May 21, 2021: In southwest Pakistan (Baluchistan province) a motorcycle bomb went off at a demonstration organized by a local religious leader to denounce Israel for defending itself against Palestinian rocket attacks. Six were killed and twelve were wounded. No one took credit for the attack but the Taliban and ISIL are known to carry out attacks like this against religious leaders who will not cooperate with a particular Islamic terror group's methods or objectives. This sort of fatal feuding has been common in Moslem majority countries for centuries. In Pakistan, religious disputes are not the only major cause of terror attacks. Baluchistan province is named after the Baluchi people, who are similar to the other ancient tribal groups in the region, like the Pushtun and Tajiks. The Baluchis are Moslem but they are fighting for independence or at least autonomy. Pakistan refuses to negotiate and the Baluchi attacks have continued for decades. Currently the violence is more intense. In April there were twenty attacks that killed one or more soldiers or others who supported the fight against Baluchi separatists. There were even more attacks that were not fatal. Some of the attacks are against foreigners working on government projects. This is a major problem when the victims are Chinese. That’s the main reason why the military has increased its efforts against the separatists.

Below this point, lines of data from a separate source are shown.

-- ==== Sys2Proof/Machine/Sylsem.lean ====
section
/-! DEFINITION. What a Sylvote form computes (R319), in which order its schedule tree runs it (R320), and which orders a translator may
put in that order's place (R321). Memory is the tenant's, byte by byte at device virtual addresses. -/

namespace Sys2Proof.Machine

/-- A statement instance: the statement's number and a point of its domain (R319). -/
structure Inst where
  stmt : Nat
  point : List Int
  deriving DecidableEq, Repr

/-- A signed 32-bit number of a record body. -/
def rowNum (b : Bytes) (o : Nat) : Int := sx 32 (headField b o 4)

/-- The value of the affine row at byte o for dimensions and parameters (R318): coefficients of the dimensions, then of the parameters,
then the constant. -/
def rowValue (b : Bytes) (o : Nat) (dims params : List Int) : Int :=
  ((dims ++ params ++ [(1 : Int)]).zipIdx.map fun e => e.1 * rowNum b (o + 4 * e.2)).sum

/-- The values of k rows that stand one after another from byte o on. -/
def rowValues (b : Bytes) (o k : Nat) (dims params : List Int) : List Int :=
  (List.range k).map fun i => rowValue b (o + 4 * i * (dims.length + params.length + 1)) dims params

/-- The parameters: signed 64-bit numbers at offsets into the launch parameter block (R319). -/
def paramValues (l : List SylRec) (m : Mem) (parm : Nat) : List Int :=
  ((ofType l 1).head?).elim [] fun r => (List.range (sylParams l)).map fun i => sx 64 (m.num (parm + headField r.body (8 + 4 * i) 4) 8)

/-- Whether a point lies in a domain: it satisfies every constraint, 0 for a row of value 0 and 1 for a row that is not negative. -/
def inDomain (r : SylRec) (params point : List Int) : Bool :=
  let nd := headField r.body 0 1
  let row := 4 + 4 * (nd + params.length + 1)
  decide (point.length = nd) && (List.range (headField r.body 1 1)).all fun k =>
    let v := rowValue r.body (12 + k * row) point params
    if headField r.body (8 + k * row) 4 = 0 then decide (v = 0) else decide (0 ≤ v)

/-- Whether an instance is one of the form's. -/
def isInst (l : List SylRec) (params : List Int) (i : Inst) : Bool :=
  match (ofType l 5)[i.stmt]? with
  | none => false
  | some s => match (ofType l 3)[headField s.body 0 2]? with
    | none => false
    | some r => inDomain r params i.point

/-! ### Elements of a tensor (R37, R49, R319) -/

/-- The number of an element in a tensor's row-major layout, last index fastest. -/
def flatIndex (r : SylRec) (params ix : List Int) : Nat :=
  ((ix.zip (rowValues r.body 20 (headField r.body 1 1) [] params)).foldl (fun n e => n * e.2 + e.1) (0 : Int)).toNat

/-- A plane of a tensor: the address that the parameter block holds at the offset in byte o. -/
def planeOf (r : SylRec) (m : Mem) (parm o : Nat) : Nat := m.num (parm + headField r.body o 4) 8

/-- The bits of element n of rows of w-bit elements packed from an address on (R37). -/
def packedBits (m : Mem) (a w n : Nat) : Nat := bits (m.num (a + n * w / 8) ((n * w % 8 + w + 7) / 8)) (n * w % 8) w

/-- Memory with element n of such rows changed. -/
def packedSet (m : Mem) (a w n v : Nat) : Mem :=
  let b := a + n * w / 8
  let k := (n * w % 8 + w + 7) / 8
  let old := m.num b k
  m.write b (toLe k (old + (v % 2 ^ w) * 2 ^ (n * w % 8) - bits old (n * w % 8) w * 2 ^ (n * w % 8)))

/-- Format of a tensor. -/
def tensorFmt (r : SylRec) : Fmt := Fmt.ofField (headField r.body 0 1)

/-- The value of element n of a tensor; `table` is the scale table of its ZQ4 planes, which the form does not name (log 80). -/
def elemValue (table : Nat) (r : SylRec) (m : Mem) (parm n : Nat) : Num :=
  let code := packedBits m (planeOf r m parm 8) (elemBits (tensorFmt r)) n
  if tensorFmt r = .zq4 then
    zqValue table (m.num (planeOf r m parm 16 + n / 512) 1) (m.num (planeOf r m parm 12 + n / 32) 1) code
  else numOf (tensorFmt r) code

/-- The element that an access touches at a point: its tensor's number and record, and the element's number. -/
def touched (l : List SylRec) (params : List Int) (a : Nat) (point : List Int) : Option (Nat × SylRec × Nat) := do
  let r ← (ofType l 4)[a]?
  let t ← (ofType l 2)[headField r.body 0 2]?
  return (headField r.body 0 2, t, flatIndex t params (rowValues r.body 8 (headField r.body 5 1) point params))

/-- Kind of an access: 0 read, 1 write, 2 accumulate. -/
def accessOf (l : List SylRec) (a : Nat) : Nat := ((ofType l 4)[a]?).elim 0 fun r => headField r.body 4 1

/-! ### An instance (R319) -/

/-- What a statement's OP makes of its operands: copy, multiply-accumulate, add, multiply, minimum, maximum, convert. A third operand of a
multiply-accumulate is added (log 80). `down` is rounding mode 2, in which an exact zero sum is -0 (R42). -/
def opValue (op : Nat) (down : Bool) (x : List Num) : Option Num :=
  match op, x with
  | 1, [a, b, c] => some (Num.add down (Num.mul a b) c)
  | 1, [a, b] => some (Num.mul a b)
  | 2, a :: b :: _ => some (Num.add down a b)
  | 3, a :: b :: _ => some (Num.mul a b)
  | 4, a :: b :: _ => some (if a.isNan then a else if b.isNan then b else if Num.cmp b a = .lt then b else a)
  | 5, a :: b :: _ => some (if a.isNan then a else if b.isNan then b else if Num.cmp a b = .lt then b else a)
  | 0, a :: _ => some a
  | 6, a :: _ => some a
  | _, _ => none

/-- The integer that a finite number is; 0 for any other. -/
def wholeOf : Num → Int
  | .fin s m e => scaled s m e 0
  | _ => 0

/-- The bits of a value in a format: a value of integers alone is narrowed as one (R48), any other is rounded (R46, R47); `conv` says that
it is the value of one operand of format `src`, whose widening is exact. -/
def storeValue (f src : Fmt) (conv ints : Bool) (mode : Nat) (sat : Bool) (v : Num) : Nat :=
  match floatFmt f with
  | some g => (g.round mode (sat && !(conv && widens f src)) v).1
  | none => if ints then (intToInt f sat (wholeOf v)).1 else (toIntFmt f mode v).1

/-- An accumulation of v into x (R56, R58): one rounding to nearest even for a float, modulo 2^32 as a signed number for an integer, stored in
the format. -/
def accumulate (f : Fmt) (sat : Bool) (x v : Num) : Nat :=
  match floatFmt f with
  | some g => (g.round 0 false (Num.add false x v)).1
  | none => (intToInt f sat (sx 32 (wrap 32 (wholeOf (Num.add false x v))))).1

/-- The operand accesses of a statement. -/
def operandsOf (s : SylRec) : List Nat := ([6, 8, 10].map fun o => headField s.body o 2).filter fun a => decide (a ≠ 0xFFFF)

/-- An instance reads its operands at its point, and writes or accumulates its result (R319); none where the spec names no value: an OP
without its operands, or a ZQ4 result. -/
def runInst (table : Nat) (l : List SylRec) (parm : Nat) (m : Mem) (i : Inst) : Option Mem := do
  let ps := paramValues l m parm
  let s ← (ofType l 5)[i.stmt]?
  let ops ← (operandsOf s).mapM fun a => touched l ps a i.point
  let op := headField s.body 2 1
  let mode := headField s.body 3 1 % 4
  let sat := bit (headField s.body 3 1) 2
  let acc := decide (accessOf l (headField s.body 4 2) = 2)
  let v ← opValue op (decide (mode = 2) && !acc) (ops.map fun e => elemValue table e.2.1 m parm e.2.2)
  let (_, t, n) ← touched l ps (headField s.body 4 2) i.point
  let f := tensorFmt t
  let conv := decide (op = 0) || decide (op = 6)
  let ints := ops.all fun e => (intRange (tensorFmt e.2.1)).isSome
  let stored := storeValue f ((ops.head?).elim f fun e => tensorFmt e.2.1) conv ints mode sat v
  -- a conversion, and what an integer element takes of a float, is made before it is accumulated
  let code := if !acc then stored
    else accumulate f sat (elemValue table t m parm n) (if conv || ((floatFmt f).isNone && !ints) then numOf f stored else v)
  if f = .zq4 then none else return packedSet m (planeOf t m parm 8) (elemBits f) n code

/-- Instances one after another. -/
def runInsts (table : Nat) (l : List SylRec) (parm : Nat) (m : Mem) (is : List Inst) : Option Mem := is.foldlM (runInst table l parm) m

/-! ### The order of the schedule tree (R320) -/

/-- The place of an instance below node k of the tree, as numbers that are compared one after another, with fuel for the depth: a band's
row values, a sequence's child, and at a leaf the statement and the point; none where the node does not run the instance. -/
def placeBelow (l : List SylRec) (params : List Int) (i : Inst) : Nat → Nat → Option (List Int)
  | 0, _ => none
  | fuel + 1, k => do
    let r ← (ofType l 6)[k]?
    let below : Option (List Int) := (schedKids r).findSome? (placeBelow l params i fuel)
    match headField r.body 0 1 with
    | 1 => return rowValues r.body (schedHead r) (headField r.body 2 1) i.point params ++ (← below)
    | 2 => (schedKids r).zipIdx.findSome? fun e => (placeBelow l params i fuel e.1).map ((e.2 : Int) :: ·)
    | 3 => if (filterStmts r).contains i.stmt then below else none
    | 4 => return (i.stmt : Int) :: i.point
    | _ => below

/-- The place of an instance in the order of the whole tree, whose root is record 0. -/
def placeIn (l : List SylRec) (params : List Int) (i : Inst) : Option (List Int) := placeBelow l params i ((ofType l 6).length + 1) 0

/-- Lexicographic order. -/
def lexLess : List Int → List Int → Bool
  | _, [] => false
  | [], _ :: _ => true
  | a :: l, b :: m => decide (a < b) || (decide (a = b) && lexLess l m)

/-- Whether instance i runs before instance j in the tree's order. -/
def runsBefore (l : List SylRec) (params : List Int) (i j : Inst) : Bool :=
  match placeIn l params i, placeIn l params j with
  | some a, some b => lexLess a b
  | _, _ => false

/-- Whether node k of the tree runs an instance, and whether through the hand-over mark, with fuel for the depth. -/
def viaMark (l : List SylRec) (i : Inst) : Nat → Nat → Option Bool
  | 0, _ => none
  | fuel + 1, k => do
    let r ← (ofType l 6)[k]?
    let below : Option Bool := (schedKids r).findSome? (viaMark l i fuel)
    match headField r.body 0 1 with
    | 3 => if (filterStmts r).contains i.stmt then below else none
    | 4 => return false
    | 5 => below.map fun _ => true
    | _ => below

/-- The cursor of an instance that the tree runs in its hand-over band: the value of the band's outermost member (R320). -/
def cursorOf (l : List SylRec) (params : List Int) (i : Inst) : Option Int := do
  let mark ← (ofType l 6).find? fun r => decide (headField r.body 0 1 = 5)
  let band ← (ofType l 6)[(schedKids mark).headD 0]?
  if viaMark l i ((ofType l 6).length + 1) 0 = some true then return rowValue band.body (schedHead band) i.point params
  none

/-- Whether a list of instances is a run of the form in the order of its tree. -/
def isRun (l : List SylRec) (params : List Int) (is : List Inst) : Prop :=
  is.Pairwise (fun i j => runsBefore l params i j = true) ∧ ∀ i : Inst, i ∈ is ↔ (isInst l params i = true ∧ (placeIn l params i).isSome = true)

/-- The memory that a form leaves: `m` after all of its instances in its tree's order (R319, R320). -/
def formLeaves (table : Nat) (l : List SylRec) (parm : Nat) (m t : Mem) : Prop :=
  ∃ is : List Inst, isRun l (paramValues l m parm) is ∧ runInsts table l parm m is = some t

/-! ### Replacing the tree (R321) -/

/-- The elements that an instance touches, with the kind of access to each: its operands' and its result's. -/
def touches (l : List SylRec) (params : List Int) (i : Inst) : List (Nat × Nat × Nat) :=
  match (ofType l 5)[i.stmt]? with
  | none => []
  | some s => (headField s.body 4 2 :: operandsOf s).filterMap fun a =>
      (touched l params a i.point).map fun e => (e.1, e.2.2, accessOf l a)

/-- Whether the order of two instances counts: they touch one element, and one of them writes it, or one reads and the other
accumulates it. -/
def ordered (l : List SylRec) (params : List Int) (i j : Inst) : Bool :=
  (touches l params i).any fun a => (touches l params j).any fun b =>
    decide (a.1 = b.1) && decide (a.2.1 = b.2.1) && (decide (a.2.2 = 1) || decide (b.2.2 = 1) || decide (a.2.2 ≠ b.2.2))

/-- The reduction of a matrix unit or a near-data unit (R56): the products in groups of W in ascending order of the reduction index, one
rounding a group. -/
def reduced (f : Fmt) (w : Nat) : Nat → Num → List Num → Num
  | 0, c, _ => c
  | k + 1, c, l => if l.isEmpty then c else reduced f w k (numOf f (accumulate f false c (groupSum (l.take w)))) (l.drop w)

/-- What the accumulation of some values into an element may come to (R321): they may change places, and be split into partial sums and
put together with one rounding each; what is placed on a matrix unit or a near-data unit is that unit's reduction in groups of W. -/
inductive Regrouped (f : Fmt) (w : Nat) : List Num → Num → Prop
  | one (v : Num) : Regrouped f w [v] v
  | join {a b : List Num} {x y : Num} : Regrouped f w a x → Regrouped f w b y → Regrouped f w (a ++ b) (numOf f (accumulate f false x y))
  | unit (c : Num) (l : List Num) : Regrouped f w (c :: l) (reduced f w l.length c l)
  | perm {a b : List Num} {x : Num} : a.Perm b → Regrouped f w a x → Regrouped f w b x

/-- What a translator may put in the tree's place, an order and the sums that accumulations come to: it keeps the order of the instances
whose order counts, it keeps the order of instances that differ in the hand-over band's outermost member, so that a cursor names the same
iterations, and its sums are regroupings (R321). -/
def mayReplace (l : List SylRec) (params : List Int) (before : Inst → Inst → Prop) (sum : Fmt → Nat → Num → List Num → Num) : Prop :=
  (∀ i j : Inst, isInst l params i = true → isInst l params j = true → runsBefore l params i j = true →
    (ordered l params i j = true → before i j)
    ∧ ∀ a b : Int, cursorOf l params i = some a → cursorOf l params j = some b → a ≠ b → before i j)
  ∧ ∀ (f : Fmt) (w : Nat) (c : Num) (l : List Num), Regrouped f w (c :: l) (sum f w c l)

end Sys2Proof.Machine
end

May 9, 2021: In southwest Pakistan (Baluchistan province) Baluchi separatists were apparently responsible for two attacks on soldiers that left three dead and four wounded.

May 7, 2021: The Chinese military delivered the second of three batches of CanSino covid19 vaccine to the Pakistani military. This is the only instance of the Chinese military, which has its own sources for the vaccine, supplying a foreign military. The Pakistani government has a separate program to obtain and distribute vaccines to the general public and that process is taking longer. Pakistani troops and their families will all be vaccinated long before all Pakistanis have an opportunity to get the vaccine.

May 5, 2021: In southwest Pakistan (Baluchistan province) soldiers working on the new Afghan border fence were fired on from inside Afghanistan by about twenty Afghan tribesmen who opposed the fence. Four soldiers were killed and the Afghans fled back into Afghanistan. The fence is 75 percent complete and tribes on both sides of the border object to it and the Afghan government claims that in some areas the fence extends into Afghan territory. The 2,600-kilometer-long fence is costing Pakistan about half a billion dollars. The fence actually consists of two three-meter (ten foot) chain link fences topped with barbed wire and separated by a two-meter gap. Hundreds of new border posts, some of them the size of small forts, are being built to observe and patrol the fence. Fence construction began four years ago (mid-2017).

Further north, in the Pushtun tribal territories, a military patrol was ambushed by unidentified attackers, who fled after killing three soldiers.

April 29, 2021: Britain confirmed that at some point during its carrier task force deployment in the western Pacific and South China Sea it expects naval forces from the UAE, Denmark, Greece, Italy, Turkey, Israel, India, Oman and South Korea, to participate in exercises with the task force.